Marta Traba, a diferencia de Rivero y Abella, entendía que, aunque las diferencias entre
la obra de González y Figueroa eran estéticamente evidentes, la divergencia radical entre
ellas estaba en el concepto, en el significado. Desde que hiciera el análisis de la obra de
Botero, Traba introdujo la pregunta por la relación entre forma y contenido en el arte
nacional (Giraldo, 2007: 8), una pregunta que el modernismo, sumido en el
abstraccionismo, acabó respondiendo a favor de la forma, descartando el significado quizá,
de modo tan excesivo, que la misma crítica terminó considerándolo “facilista” y “gratuito”
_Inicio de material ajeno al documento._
-- ==== Sys2Proof/Laws/PerInstr.lean ====
section
/-! SUPPORT. The encoder and the decoder agree on every row: decoding the encoding of a well-formed instruction gives that
instruction back, and only events and the supervisor calls have no encoding. -/

namespace Sys2Proof.Laws.RoundTrip

/-- Decoding the encoding of the instruction, where it is well-formed, gives it and its length back; a row without an encoding
is an event or a supervisor call. -/
def Statement (i : Instr) : Prop :=
  match encode i with
  | some (n, e) => WellFormed i → decode n e = .ok i n
  | none => Machine.roles i = none ∨ Machine.isCall i = true

/-! ## One lemma per format -/

theorem of_some {i : Instr} {n : Nat} {e : Word} (he : encode i = some (n, e)) (h : WellFormed i → decode n e = .ok i n) :
    Statement i := by
  unfold Statement
  rw [he]
  exact h

theorem of_event {i : Instr} (he : encode i = none) (h : Machine.roles i = none) : Statement i := by
  unfold Statement
  rw [he]
  exact .inl h

theorem of_call {i : Instr} (he : encode i = none) (h : Machine.isCall i = true) : Statement i := by
  unfold Statement
  rw [he]
  exact .inr h

/-- A 32-bit encoding. -/
theorem of_32 {i : Instr} {w : W32} (he : encode i = some (4, zx w)) {j : BitVec 7} (hj : fld w 0 7 = j)
    (h0 : fld j 0 2 = 3) (h1 : fld j 2 3 ≠ 7) (raw : WellFormed i → decode32Raw w = some i) : Statement i :=
  of_some he fun h => by rw [decode_w32 hj h0 h1, raw h, checked_ok 4 h]

/-- A 64-bit encoding. -/
theorem of_64 {i : Instr} {imm : BitVec 24} {f8 : BitVec 8} {sz : BitVec 2} {c b a : Reg} {cls : BitVec 3} {d : Reg}
    (he : encode i = some (8, w64 imm f8 sz c b a cls d))
    (raw : decode64Raw (w64 imm f8 sz c b a cls d) = some i) : Statement i :=
  of_some he fun h => by rw [decode_w64, raw, checked_ok 8 h]

section
variable {i : Instr} {f7 : BitVec 7} {f3 : BitVec 3} {b a d : Reg} {imm : BitVec 24} {f8 : BitVec 8} {sz : BitVec 2} {c : Reg}

theorem of_i {imm : BitVec 12} {j : BitVec 7} (he : encode i = some (4, zx (c32i imm a f3 d j))) (h0 : fld j 0 2 = 3)
    (h1 : fld j 2 3 ≠ 7) (raw : WellFormed i → decode32Raw (c32i imm a f3 d j) = some i) : Statement i :=
  of_32 he (c32i_major ..) h0 h1 raw

theorem of_custom0 (he : encode i = some (e32 0x0b f3 f7 b a d)) (hd : decCustom0 f3.toNat f7.toNat b a d = some i) :
    Statement i :=
  of_32 he (c32_major ..) (by decide) (by decide) fun _ => (raw_custom0 ..).trans hd

theorem of_custom1 (he : encode i = some (e32 0x2b 0 f7 b a d)) (hd : decCustom1 f7.toNat b a d = some i) : Statement i :=
  of_32 he (c32_major ..) (by decide) (by decide) fun _ => (raw_custom1 ..).trans hd

theorem of_custom3 (he : encode i = some (e32 0x7b 0 f7 b a d)) (hd : decCustom3 false f7.toNat b a d = some i) :
    Statement i :=
  of_32 he (c32_major ..) (by decide) (by decide) fun _ => (raw_custom3 ..).trans hd

theorem of_custom3_clip (he : encode i = some (e32 0x7b 1 f7 b a d)) (hd : decCustom3 true f7.toNat b a d = some i) :
    Statement i :=
  of_32 he (c32_major ..) (by decide) (by decide) fun _ => (raw_custom3_clip ..).trans hd

theorem of_custom2 {vx : Bool} {op : BitVec 6} {t : VTy} (he : encode i = some (v32 vx op t b a d))
    (hd : decCustom2 op.toNat vx t b a d = some i) : Statement i :=
  of_32 he (c32_major ..) (by decide) (by decide) fun _ => (raw_custom2 ..).trans hd

theorem of_amo {f5 : BitVec 5} {aq rl : Bool} (he : encode i = some (eamo f5 aq rl b a f3 d))
    (hd : decAmo f5 aq rl b a f3 d = some i) : Statement i :=
  of_32 he (c32_major ..) (by decide) (by decide) fun _ => (raw_amo ..).trans hd

theorem of_matrix (he : encode i = some (e64 0 imm f8 sz c b a d)) (hd : decMatrix imm f8.toNat sz c b a d = some i) :
    Statement i :=
  of_64 he ((raw_matrix ..).trans hd)

theorem of_transfer (he : encode i = some (e64 1 imm f8 sz c b a d)) (hd : decTransfer imm f8.toNat sz c b a d = some i) :
    Statement i :=
  of_64 he ((raw_transfer ..).trans hd)

theorem of_region (he : encode i = some (e64 2 imm f8 sz c b a d)) (hd : decRegion imm f8.toNat sz c b a d = some i) :
    Statement i :=
  of_64 he ((raw_region ..).trans hd)

theorem of_task (he : encode i = some (e64 3 imm f8 sz c b a d)) (hd : decTask imm f8.toNat sz c b a d = some i) :
    Statement i :=
  of_64 he ((raw_task ..).trans hd)

theorem of_vector {t : VTy} {off : BitVec 21} {vx : Bool} {op : BitVec 6} (he : encode i = some (v64 t off vx op sz c b a d))
    (hd : decVector (t.code ++ off) op.toNat vx sz c b a d = some i) : Statement i :=
  of_64 he ((raw_vector ..).trans hd)

end

/-! ## The CSR rows (R325) -/

theorem of_csr {i : Instr} {op : CsrOp} {csr : BitVec 12} {src : CsrSrc} {rd : Reg}
    (he : encode i = some (ecsr op csr src rd)) (hd : WellFormed i → csrInstr op csr src rd = i) : Statement i := by
  cases src with
  | reg r =>
    exact of_i he (by decide) (by decide) fun h =>
      (raw_system ..).trans ((show _ = some (csrInstr op csr (.reg r) rd) by cases op <;> rfl).trans (by rw [hd h]))
  | imm v =>
    exact of_i he (by decide) (by decide) fun h =>
      (raw_system ..).trans ((show _ = some (csrInstr op csr (.imm v) rd) by cases op <;> rfl).trans (by rw [hd h]))

theorem fieldsOk_csrWrite (op : CsrOp) (csr : BitVec 12) (src : CsrSrc) (rd : Reg) :
    fieldsOk (.csrWrite op csr src rd)
      = (!(csrWrites op src && csrHasRow csr) && !(csrWrites op src && csr = 0x5C5 && (xfctlStatic op src).isSome)) := rfl

theorem fieldsOk_fence (fm pred succ : BitVec 4) (rd rs1 : Reg) :
    fieldsOk (.fence fm pred succ rd rs1) = !(fm = 8 && pred = 3 && succ = 3) := rfl

theorem csrInstr_csrWrite {op : CsrOp} {csr : BitVec 12} {src : CsrSrc} {rd : Reg}
    (h : WellFormed (.csrWrite op csr src rd)) : csrInstr op csr src rd = .csrWrite op csr src rd := by
  simp only [WellFormed, fieldsOk_csrWrite, csrHasRow, Bool.and_eq_true, Bool.not_eq_true', Bool.and_eq_false_iff,
    Bool.or_eq_false_iff, decide_eq_false_iff_not] at h
  unfold csrInstr
  cases hw : csrWrites op src with
  | false => rfl
  | true =>
    simp only [hw, Bool.true_eq_false, false_or] at h
    obtain ⟨⟨⟨⟨⟨h1, h2⟩, h3⟩, h4⟩, h5⟩, h6⟩ := h
    simp only [if_true, if_neg h1, if_neg h2, if_neg h3, if_neg h4, if_neg h5]
    split
    · rename_i h7
      simp only [h7, not_true_eq_false, false_or] at h6
      cases hx : xfctlStatic op src with
      | none => rfl
      | some b => simp [hx] at h6
    · rfl

/-! ## Fields with padding, and joined immediates -/

theorem pad16_high (x : BitVec 16) : fld (0#8 ++ x : BitVec 24) 16 8 = 0 := (fld_high 8 _ x (by decide)).trans (fld_full _)
theorem pad16_low (x : BitVec 16) : fld (0#8 ++ x : BitVec 24) 0 16 = x := (fld_low _ x (by decide)).trans (fld_full x)
theorem pad7_high (x : BitVec 7) : fld (0#17 ++ x : BitVec 24) 7 17 = 0 := (fld_high 17 _ x (by decide)).trans (fld_full _)
theorem pad7_low (x : BitVec 7) : fld (0#17 ++ x : BitVec 24) 0 7 = x := (fld_low _ x (by decide)).trans (fld_full x)
theorem pad3_high (x : BitVec 3) : fld (0#21 ++ x : BitVec 24) 3 21 = 0 := (fld_high 21 _ x (by decide)).trans (fld_full _)
theorem pad3_low (x : BitVec 3) : fld (0#21 ++ x : BitVec 24) 0 3 = x := (fld_low _ x (by decide)).trans (fld_full x)
theorem pad4_high (x : BitVec 4) : fld (0#20 ++ x : BitVec 24) 4 20 = 0 := (fld_high 20 _ x (by decide)).trans (fld_full _)
theorem pad4_low (x : BitVec 4) : fld (0#20 ++ x : BitVec 24) 0 4 = x := (fld_low _ x (by decide)).trans (fld_full x)
theorem mma_pad (y : BitVec 9) (x : BitVec 10) : fld (0#5 ++ y ++ x : BitVec 24) 19 5 = 0 :=
  (fld_high 5 _ x (by decide)).trans ((fld_high 5 _ y (by decide)).trans (fld_full _))
theorem mma_high (y : BitVec 9) (x : BitVec 10) : fld (0#5 ++ y ++ x : BitVec 24) 10 9 = y :=
  (fld_high 9 _ x (by decide)).trans ((fld_low _ y (by decide)).trans (fld_full _))
theorem mma_low (y : BitVec 9) (x : BitVec 10) : fld (0#5 ++ y ++ x : BitVec 24) 0 10 = x :=
  (fld_low _ x (by decide)).trans (fld_full x)
theorem mext_pad (y : BitVec 3) (x : BitVec 7) : fld (0#14 ++ y ++ x : BitVec 24) 10 14 = 0 :=
  (fld_high 14 _ x (by decide)).trans ((fld_high 14 _ y (by decide)).trans (fld_full _))
theorem mext_high (y : BitVec 3) (x : BitVec 7) : fld (0#14 ++ y ++ x : BitVec 24) 7 3 = y :=
  (fld_high 3 _ x (by decide)).trans ((fld_low _ y (by decide)).trans (fld_full _))
theorem mext_low (y : BitVec 3) (x : BitVec 7) : fld (0#14 ++ y ++ x : BitVec 24) 0 7 = x :=
  (fld_low _ x (by decide)).trans (fld_full x)
theorem mqnt_pad (y : BitVec 2) (x : BitVec 3) : fld (0#19 ++ y ++ x : BitVec 24) 5 19 = 0 :=
  (fld_high 19 _ x (by decide)).trans ((fld_high 19 _ y (by decide)).trans (fld_full _))
theorem mqnt_high (y : BitVec 2) (x : BitVec 3) : fld (0#19 ++ y ++ x : BitVec 24) 3 2 = y :=
  (fld_high 2 _ x (by decide)).trans ((fld_low _ y (by decide)).trans (fld_full _))
theorem mqnt_low (y : BitVec 2) (x : BitVec 3) : fld (0#19 ++ y ++ x : BitVec 24) 0 3 = x :=
  (fld_low _ x (by decide)).trans (fld_full x)

theorem imm_join (imm : BitVec 12) : (fld imm 5 7 ++ fld imm 0 5 : BitVec 12) = imm :=
  (fld_join imm 5 0 5 7 rfl).trans (fld_full imm)
theorem repb_low (ring : BitVec 2) (len : BitVec 3) : fld (ring ++ len : BitVec 5) 0 3 = len :=
  (fld_low _ len (by decide)).trans (fld_full len)
theorem repb_high (ring : BitVec 2) (len : BitVec 3) : fld (ring ++ len : BitVec 5) 3 2 = ring :=
  (fld_high 2 ring len (by decide)).trans (fld_full ring)
theorem ty_code (c : BitVec 3) (off : BitVec 21) : fld (c ++ off : BitVec 24) 21 3 = c :=
  (fld_high 3 c off (by decide)).trans (fld_full c)
theorem ty_off (c : BitVec 3) (off : BitVec 21) : fld (c ++ off : BitVec 24) 0 21 = off :=
  (fld_low c off (by decide)).trans (fld_full off)
theorem lane_pad (c : BitVec 3) (x : BitVec 6) : fld (c ++ (0#15 ++ x : BitVec 21) : BitVec 24) 6 15 = 0 :=
  (fld_low c _ (by decide)).trans ((fld_high 15 _ x (by decide)).trans (fld_full _))
theorem lane_low (c : BitVec 3) (x : BitVec 6) : fld (c ++ (0#15 ++ x : BitVec 21) : BitVec 24) 0 6 = x :=
  (fld_low c _ (by decide)).trans ((fld_low _ x (by decide)).trans (fld_full _))
theorem part_pad (c : BitVec 3) (x : BitVec 3) : fld (c ++ (0#18 ++ x : BitVec 21) : BitVec 24) 3 18 = 0 :=
  (fld_low c _ (by decide)).trans ((fld_high 18 _ x (by decide)).trans (fld_full _))
theorem part_low (c : BitVec 3) (x : BitVec 3) : fld (c ++ (0#18 ++ x : BitVec 21) : BitVec 24) 0 3 = x :=
  (fld_low c _ (by decide)).trans ((fld_low _ x (by decide)).trans (fld_full _))
theorem src_bit (x : BitVec 4) : (0#1 ++ x : BitVec 5).getLsbD 4 = false := (bit_high _ x (by decide)).trans rfl
theorem src_low (x : BitVec 4) : fld (0#1 ++ x : BitVec 5) 0 4 = x := (fld_low _ x (by decide)).trans (fld_full x)
theorem qnt_pad (c : BitVec 3) (m : Bool) (p : BitVec 2) :
    fld (c ++ (0#18 ++ BitVec.ofBool m ++ p : BitVec 21) : BitVec 24) 3 18 = 0 :=
  (fld_low c _ (by decide)).trans ((fld_high 18 _ p (by decide)).trans ((fld_high 18 _ _ (by decide)).trans (fld_full _)))
theorem qnt_bit (c : BitVec 3) (m : Bool) (p : BitVec 2) :
    (c ++ (0#18 ++ BitVec.ofBool m ++ p : BitVec 21) : BitVec 24).getLsbD 2 = m :=
  (bit_low c _ (by decide)).trans ((bit_high _ p (by decide)).trans ((bit_low _ _ (by decide)).trans (bit_ofBool m)))
theorem qnt_low (c : BitVec 3) (m : Bool) (p : BitVec 2) :
    fld (c ++ (0#18 ++ BitVec.ofBool m ++ p : BitVec 21) : BitVec 24) 0 2 = p :=
  (fld_low c _ (by decide)).trans ((fld_low _ p (by decide)).trans (fld_full p))

/-! ## The base -/

theorem raw_sfence (rs1 rs2 : Reg) : decode32Raw (c32 9 rs2 rs1 0 0 0x73) = some (.sfenceVma rs1 rs2) := by
  have h5 : fld (9#7 ++ rs2 : BitVec 12) 5 7 = 9#7 := (fld_high 7 _ rs2 (by decide)).trans (fld_full _)
  have h0 : fld (9#7 ++ rs2 : BitVec 12) 0 5 = rs2 := (fld_low _ rs2 (by decide)).trans (fld_full _)
  have h : decode32Raw (c32 9 rs2 rs1 0 0 0x73) = decSystem (9#7 ++ rs2) rs1 0 0 := by
    simp only [decode32Raw, c32_major, c32_imm, c32_a, c32_f3, c32_d]
    rfl
  rw [h]
  simp [decSystem, h5, h0]

theorem raw_fence_plain {fm pred succ : BitVec 4} {rd rs1 : Reg} (h : WellFormed (.fence fm pred succ rd rs1)) :
    decode32Raw (c32i (fm ++ pred ++ succ) rs1 0 rd 0x0f) = some (.fence fm pred succ rd rs1) := by
  have h8 : fld (fm ++ pred ++ succ : BitVec 12) 8 4 = fm :=
    (fld_high 4 _ succ (by decide)).trans ((fld_high 4 fm pred (by decide)).trans (fld_full _))
  have h4 : fld (fm ++ pred ++ succ : BitVec 12) 4 4 = pred :=
    (fld_high 4 _ succ (by decide)).trans ((fld_low fm pred (by decide)).trans (fld_full _))
  have h0 : fld (fm ++ pred ++ succ : BitVec 12) 0 4 = succ := (fld_low _ succ (by decide)).trans (fld_full _)
  rw [raw_fence]
  simp only [decFence]
  show (if (fm ++ pred ++ succ : BitVec 12) = 0x833 then _ else _) = _
  split
  · rename_i he
    rw [he] at h8 h4 h0
    subst h8 h4 h0
    exact absurd (show fieldsOk _ = true from h) (by rw [fieldsOk_fence]; decide)
  · rw [h8, h4, h0]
según se ve en el texto citado líneas arriba. Resulta coherente que precisamente Beatriz
González rompiera por vez primera con el formalismo modernista, dotando a sus obras de
sentidos posibles de ser interpretados en relación con la cultura y con la historia del arte,
más allá de realizar, en sus obras, un despliegue óptico. Con ese gesto, la artista se
catapultó como figura precursora del arte contemporáneo en el país.
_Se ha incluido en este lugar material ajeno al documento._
-- ==== Sys2Proof/Certificates/Slice0/Obligations.lean ====
section
/-! DEFINITION. The statements for the provers. Their docstrings name the rules of the manual; where one names an entry of the
log, the point is the model's choice. -/

open Sys2Proof Sys2Proof.Machine

/-! ## The base instructions -/

/-- Integer computations: with the registers they name free, every one completes, writes its result to its destination and nothing
else (a write to x0 is discarded), and the pc moves on. -/
def Obligations.IntegerComputations : Prop :=
  ∀ (op : Alu) (s : State), s.Free (aluRegs op) [] →
    exec (.integerAlu op) s = .next (s.modMe (fun h => (h.wx (aluEval s op).1 (aluEval s op).2).retire)) ∧
    ((aluEval s op).1 = 0 → exec (.integerAlu op) s = .next (s.modMe Hart.retire))

/-- Control transfers: a branch not taken moves on; a transfer to an aligned target goes there, and JAL and JALR write the address of
the next instruction to rd; a transfer that is taken to a target that is not 4-byte aligned raises cause 0 with the target in the trap
value, and writes no register (R166). The trace may hold an entry of kind 1. -/
def Obligations.ControlTransfers : Prop :=
  (∀ (c : Cond) (a b : Reg) (off : BitVec 12) (s : State), s.Free [a, b] [] → c.holds (s.rx a) (s.rx b) = false →
    exec (.controlTransfer (.branch c a b off)) s = .next (s.modMe Hart.retire)) ∧
  (∀ (c : Cond) (a b : Reg) (off : BitVec 12) (s : State), s.Free [a, b] [] → c.holds (s.rx a) (s.rx b) = true →
    exec (.controlTransfer (.branch c a b off)) s = .next (s.jump (s.me.pc + offset off) 0 0)) ∧
  (∀ (rd : Reg) (off : BitVec 20) (s : State), s.Free [rd] [] →
    exec (.controlTransfer (.jal rd off)) s = .next (s.jump (s.me.pc + offset off) rd s.me.npc)) ∧
  (∀ (rd a : Reg) (imm : BitVec 12) (s : State), s.Free [rd, a] [] →
    exec (.controlTransfer (.jalr rd a imm)) s = .next (s.jump ((s.rx a + sx imm) &&& ~~~(1 : Word)) rd s.me.npc))

/-- Loads complete when their access is answered: the value, extended as the width says, goes to rd. The trace may hold an entry of
kind 3. A load that the exclusion list covers raises cause 25, and else a misaligned one raises cause 4, each with the address in the
trap value and no other effect. What a load answers at its place: the bytes of a store of the hart's own buffer that covers it; else,
from an owned L1 line whose new read timestamp fits below the die's limit (R245), the line's bytes, and the hart's clock is at least
the line's write timestamp; and from a vault to which no store of the hart to those bytes is on its way, the bytes of memory, and the
hart's clock is at least the vault's clock. In each case no other register and no byte of memory changes. A vault load whose way
crosses a down die link raises cause 5, and DEADLINK is set in the hart's fence status (log 19). Stores complete when the address is
aligned, its translation is held and the store buffer has room: the buffer gets one entry, with the store's place, its bytes at their
offset in the line, and the address space of the access; no register and no byte of memory changes yet. A misaligned store raises
cause 6. With 16 entries in the buffer the store waits: the state does not change. -/
def Obligations.LoadsAndStores : Prop :=
  (∀ (w : LoadWidth) (rd rs1 : Reg) (imm : BitVec 12) (s : State), s.Free [rd, rs1] [] →
      (∀ (v : Nat) (u : State), s.load (s.ea rs1 imm) w.bytes = .ok v u →
        exec (.load w rd rs1 imm) s = .next (((u.wx rd (w.extend v)).record 3 3 (s.ea rs1 imm)).modMe Hart.retire)) ∧
      (s.excluded (s.ea rs1 imm).toNat w.bytes = true →
        exec (.load w rd rs1 imm) s = .next (s.trap 25 (s.ea rs1 imm))) ∧
      (s.excluded (s.ea rs1 imm).toNat w.bytes = false → (s.ea rs1 imm).toNat % w.bytes ≠ 0 →
        exec (.load w rd rs1 imm) s = .next (s.trap 4 (s.ea rs1 imm)))) ∧
  ((∀ (s : State) (p : Place) (va : Word) (n v : Nat), s.me.forward p.addr n = some (some v) → s.loadPlace p va n = .ok v s) ∧
    (∀ (s : State) (p : Place) (va : Word) (n : Nat) (l : L1Line), s.me.forward p.addr n = none →
      p.kind = .hbm ∨ p.kind = .hostC →
      s.me.l1At (l1Key (lineNo p.addr) p.home) = some l → l.st = .owned → l.poison = false →
      s.fits (dieOf s.cur) (max l.rts (max s.me.pts l.wts)) = true →
      ∃ u, s.loadPlace p va n = .ok (lineGet l.data (p.addr % 64) n) u ∧ u.me.pts = max s.me.pts l.wts ∧ u.mem = s.mem ∧
        u.me.x = s.me.x ∧ u.me.sb = s.me.sb ∧ u.me.priv = s.me.priv ∧ u.me.dev = s.me.dev ∧
        u.me.l1At (l1Key (lineNo p.addr) p.home) = some { l with rts := max l.rts u.me.pts }) ∧
    (∀ (s : State) (p : Place) (va : Word) (n : Nat), s.me.forward p.addr n = none → p.kind = .vault →
      s.deadRoute (dieOf s.cur) (dieOfQuad p.home) = none → s.poisoned p.addr = false → s.vaultPosted s.cur p.addr n = false →
      s.loadPlace p va n = .ok (s.readNat p.addr n) (s.modMe (·.raise (s.quad p.home).vclk))) ∧
    (∀ (s : State) (p : Place) (va : Word) (n far : Nat), s.me.forward p.addr n = none → p.kind = .vault →
      s.deadRoute (dieOf s.cur) (dieOfQuad p.home) = some far →
      s.loadPlace p va n = .trap 5 va (s.modMe (·.addFail failDeadlink (0x1000 + far) false)))) ∧
  (∀ (w : StoreWidth) (rs2 rs1 : Reg) (imm : BitVec 12) (s : State), s.Free [rs2, rs1] [] →
      ((s.ea rs1 imm).toNat % w.bytes ≠ 0 → exec (.store w rs2 rs1 imm) s = .next (s.trap 6 (s.ea rs1 imm))) ∧
      (∀ p : Place, (s.ea rs1 imm).toNat % w.bytes = 0 →
        s.resolve .store (s.ea rs1 imm).toNat = .ok p s → p.kind ≠ .hostNC →
        (s.me.sb.length < 16 →
          exec (.store w rs2 rs1 imm) s = .next (((s.modMe (·.pushStore p (byteMask (p.addr % 64) w.bytes)
            (BitVec.ofNat 512 ((s.rx rs2).toNat % 2 ^ (8 * w.bytes) * 2 ^ (8 * (p.addr % 64)))) (s.view s.cur false).asid)).record 3 4
              (s.ea rs1 imm)).modMe Hart.retire)) ∧
        (16 ≤ s.me.sb.length → exec (.store w rs2 rs1 imm) s = .next s)))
Beatriz González propuso algo nuevo. Su apuesta por el significado en Historia extensa
es una nueva mirada al héroe, desacralizado, ridiculizado como objeto fetiche repetido
innumerables veces. La artista retomó la representación del héroe y la convirtió en un icono
reducido a sus rasgos mínimos, tal y como hace la cultura popular, que condensa la
Historia extensa en una o dos imágenes frecuentes, cotidianas. De acuerdo con Álvaro
Robayo, estos héroes criollos “responden a una imagen prefabricada de éxito o de grandeza
llena de solemnidad y ajena a la expresión de valores humanos reales” (2001: 57), razón
por la cual Marta Traba creía que los héroes pintados por González eran “más cercanos a
nosotros”, “más verdaderos” (1969), pues estos son hombres desprovistos de su carácter
mítico, pintados con los colores chillones de la cultura provinciana.
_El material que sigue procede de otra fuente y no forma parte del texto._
/-! ## modHart -/

@[simp] theorem State.modHart_grade (s : State) (h : Nat) (f : Hart → Hart) : (s.modHart h f).grade = s.grade := rfl
@[simp] theorem State.modHart_cur (s : State) (h : Nat) (f : Hart → Hart) : (s.modHart h f).cur = s.cur := rfl
@[simp] theorem State.modHart_agenda (s : State) (h : Nat) (f : Hart → Hart) : (s.modHart h f).agenda = s.agenda := rfl
@[simp] theorem State.modHart_cycle (s : State) (h : Nat) (f : Hart → Hart) : (s.modHart h f).cycle = s.cycle := rfl
@[simp] theorem State.modHart_free (s : State) (h : Nat) (f : Hart → Hart) : (s.modHart h f).free = s.free := rfl
@[simp] theorem State.modHart_nextId (s : State) (h : Nat) (f : Hart → Hart) : (s.modHart h f).nextId = s.nextId := rfl
@[simp] theorem State.modHart_halted (s : State) (h : Nat) (f : Hart → Hart) : (s.modHart h f).halted = s.halted := rfl
@[simp] theorem State.modHart_haltCycles (s : State) (h : Nat) (f : Hart → Hart) : (s.modHart h f).haltCycles = s.haltCycles := rfl
@[simp] theorem State.modHart_mem (s : State) (h : Nat) (f : Hart → Hart) : (s.modHart h f).mem = s.mem := rfl
@[simp] theorem State.modHart_poison (s : State) (h : Nat) (f : Hart → Hart) : (s.modHart h f).poison = s.poison := rfl
@[simp] theorem State.modHart_lineKeys (s : State) (h : Nat) (f : Hart → Hart) : (s.modHart h f).lineKeys = s.lineKeys := rfl
@[simp] theorem State.modHart_frames (s : State) (h : Nat) (f : Hart → Hart) : (s.modHart h f).frames = s.frames := rfl
@[simp] theorem State.modHart_retags (s : State) (h : Nat) (f : Hart → Hart) : (s.modHart h f).retags = s.retags := rfl
@[simp] theorem State.modHart_quads (s : State) (h : Nat) (f : Hart → Hart) : (s.modHart h f).quads = s.quads := rfl
@[simp] theorem State.modHart_homes (s : State) (h : Nat) (f : Hart → Hart) : (s.modHart h f).homes = s.homes := rfl
@[simp] theorem State.modHart_slotRegs (s : State) (h : Nat) (f : Hart → Hart) : (s.modHart h f).slotRegs = s.slotRegs := rfl
@[simp] theorem State.modHart_tileRegs (s : State) (h : Nat) (f : Hart → Hart) : (s.modHart h f).tileRegs = s.tileRegs := rfl
@[simp] theorem State.modHart_fills (s : State) (h : Nat) (f : Hart → Hart) : (s.modHart h f).fills = s.fills := rfl
@[simp] theorem State.modHart_msgs (s : State) (h : Nat) (f : Hart → Hart) : (s.modHart h f).msgs = s.msgs := rfl
@[simp] theorem State.modHart_walks (s : State) (h : Nat) (f : Hart → Hart) : (s.modHart h f).walks = s.walks := rfl
@[simp] theorem State.modHart_dies (s : State) (h : Nat) (f : Hart → Hart) : (s.modHart h f).dies = s.dies := rfl
@[simp] theorem State.modHart_dieLinks (s : State) (h : Nat) (f : Hart → Hart) : (s.modHart h f).dieLinks = s.dieLinks := rfl
@[simp] theorem State.modHart_netDown (s : State) (h : Nat) (f : Hart → Hart) : (s.modHart h f).netDown = s.netDown := rfl
@[simp] theorem State.modHart_ladleInc (s : State) (h : Nat) (f : Hart → Hart) : (s.modHart h f).ladleInc = s.ladleInc := rfl
@[simp] theorem State.modHart_ladleDeaths (s : State) (h : Nat) (f : Hart → Hart) : (s.modHart h f).ladleDeaths = s.ladleDeaths := rfl
@[simp] theorem State.modHart_rtu (s : State) (h : Nat) (f : Hart → Hart) : (s.modHart h f).rtu = s.rtu := rfl
@[simp] theorem State.modHart_disp (s : State) (h : Nat) (f : Hart → Hart) : (s.modHart h f).disp = s.disp := rfl
@[simp] theorem State.modHart_heap (s : State) (h : Nat) (f : Hart → Hart) : (s.modHart h f).heap = s.heap := rfl
@[simp] theorem State.modHart_slotMap (s : State) (h : Nat) (f : Hart → Hart) : (s.modHart h f).slotMap = s.slotMap := rfl
@[simp] theorem State.modHart_ports (s : State) (h : Nat) (f : Hart → Hart) : (s.modHart h f).ports = s.ports := rfl
@[simp] theorem State.modHart_launchPorts (s : State) (h : Nat) (f : Hart → Hart) : (s.modHart h f).launchPorts = s.launchPorts := rfl
@[simp] theorem State.modHart_hostReqs (s : State) (h : Nat) (f : Hart → Hart) : (s.modHart h f).hostReqs = s.hostReqs := rfl
@[simp] theorem State.modHart_hostOut (s : State) (h : Nat) (f : Hart → Hart) : (s.modHart h f).hostOut = s.hostOut := rfl
@[simp] theorem State.modHart_power (s : State) (h : Nat) (f : Hart → Hart) : (s.modHart h f).power = s.power := rfl
@[simp] theorem State.modHart_corrected (s : State) (h : Nat) (f : Hart → Hart) : (s.modHart h f).corrected = s.corrected := rfl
También es cierto que esta obra, aparte de desacralizar el héroe como se dijo antes,
desacraliza la historia del arte, particularmente al subvertir la idea de original. Este recurso
de la artista es más evidente en obras como Diez metros de Renoir (1978) o Mural para
fábrica socialista (1981).4 Sin embargo, en la Historia extensa se revela esa ironía que no
solo consiste en tomar la obra de Figueroa y plasmarla en una lámina de metal, sino que al
extraerla de una fotografía de periódico hay una reflexión sobre la “reproducción
mecánica” (Benjamin, 2003) de la pintura. De manera que, teniendo en cuenta que Beatriz
González pintó la imagen impresa en el periódico, su obra sería una copia de la copia; con
ella se mofó de la idea de lo original en el arte, trayendo a colación el problema
benjaminiano de la reproducción mecánica de las obras (Benjamin, 2003). La pintura de
Beatriz González es una cita que, en términos plásticos, sintetiza la obra de Figueroa, y en
términos culturales la amplía, porque en ella están implícitos los procesos de circulación y
de apropiación de la imagen. Así, la artista complejizó la historia del arte, comentándola en
código cultural, y la desacralizó, en el sentido de que evidenció que una vez la obra circula
y es apropiada socialmente, ya no le pertenece al autor, le pertenece a la cultura, y eso es lo
que González pinta.
Historia extensa no fue la única obra en la que González comentara plásticamente la
historia del arte local o pusiera en entredicho la heroicidad de los próceres y sus históricas
representaciones. Lo hizo de nuevo en 1973, con su obra Mutis por el foro, en la que citó la
obra de Pedro Alcántara Quijano, Muerte del libertador (1930). A esta obra la enmarcó
González en una cama metálica, porque, dijo ella: “Bolívar muerto, ¿no es mejor que
repose en una cama?” (Traba, 1978: 65). Nuevamente, la artista se apropió de una pintura
histórica, y con su excéntrica plástica estampada en un marco estrafalario, ironizó la
historia del arte local y se rió de los héroes patrios. En esta pintura con la cama-marco
enfatizó la muerte del prócer, su desaparición. Luego, en 1974, entre un conjunto de
serigrafías, González produjo Lesa Majestad (véase figura 14), una nueva versión del
fresco Bolívar y el Congreso de Cúcuta (1948) (véase figura 6) pintado por Santiago
Martínez Delgado en el Capitolio de la República.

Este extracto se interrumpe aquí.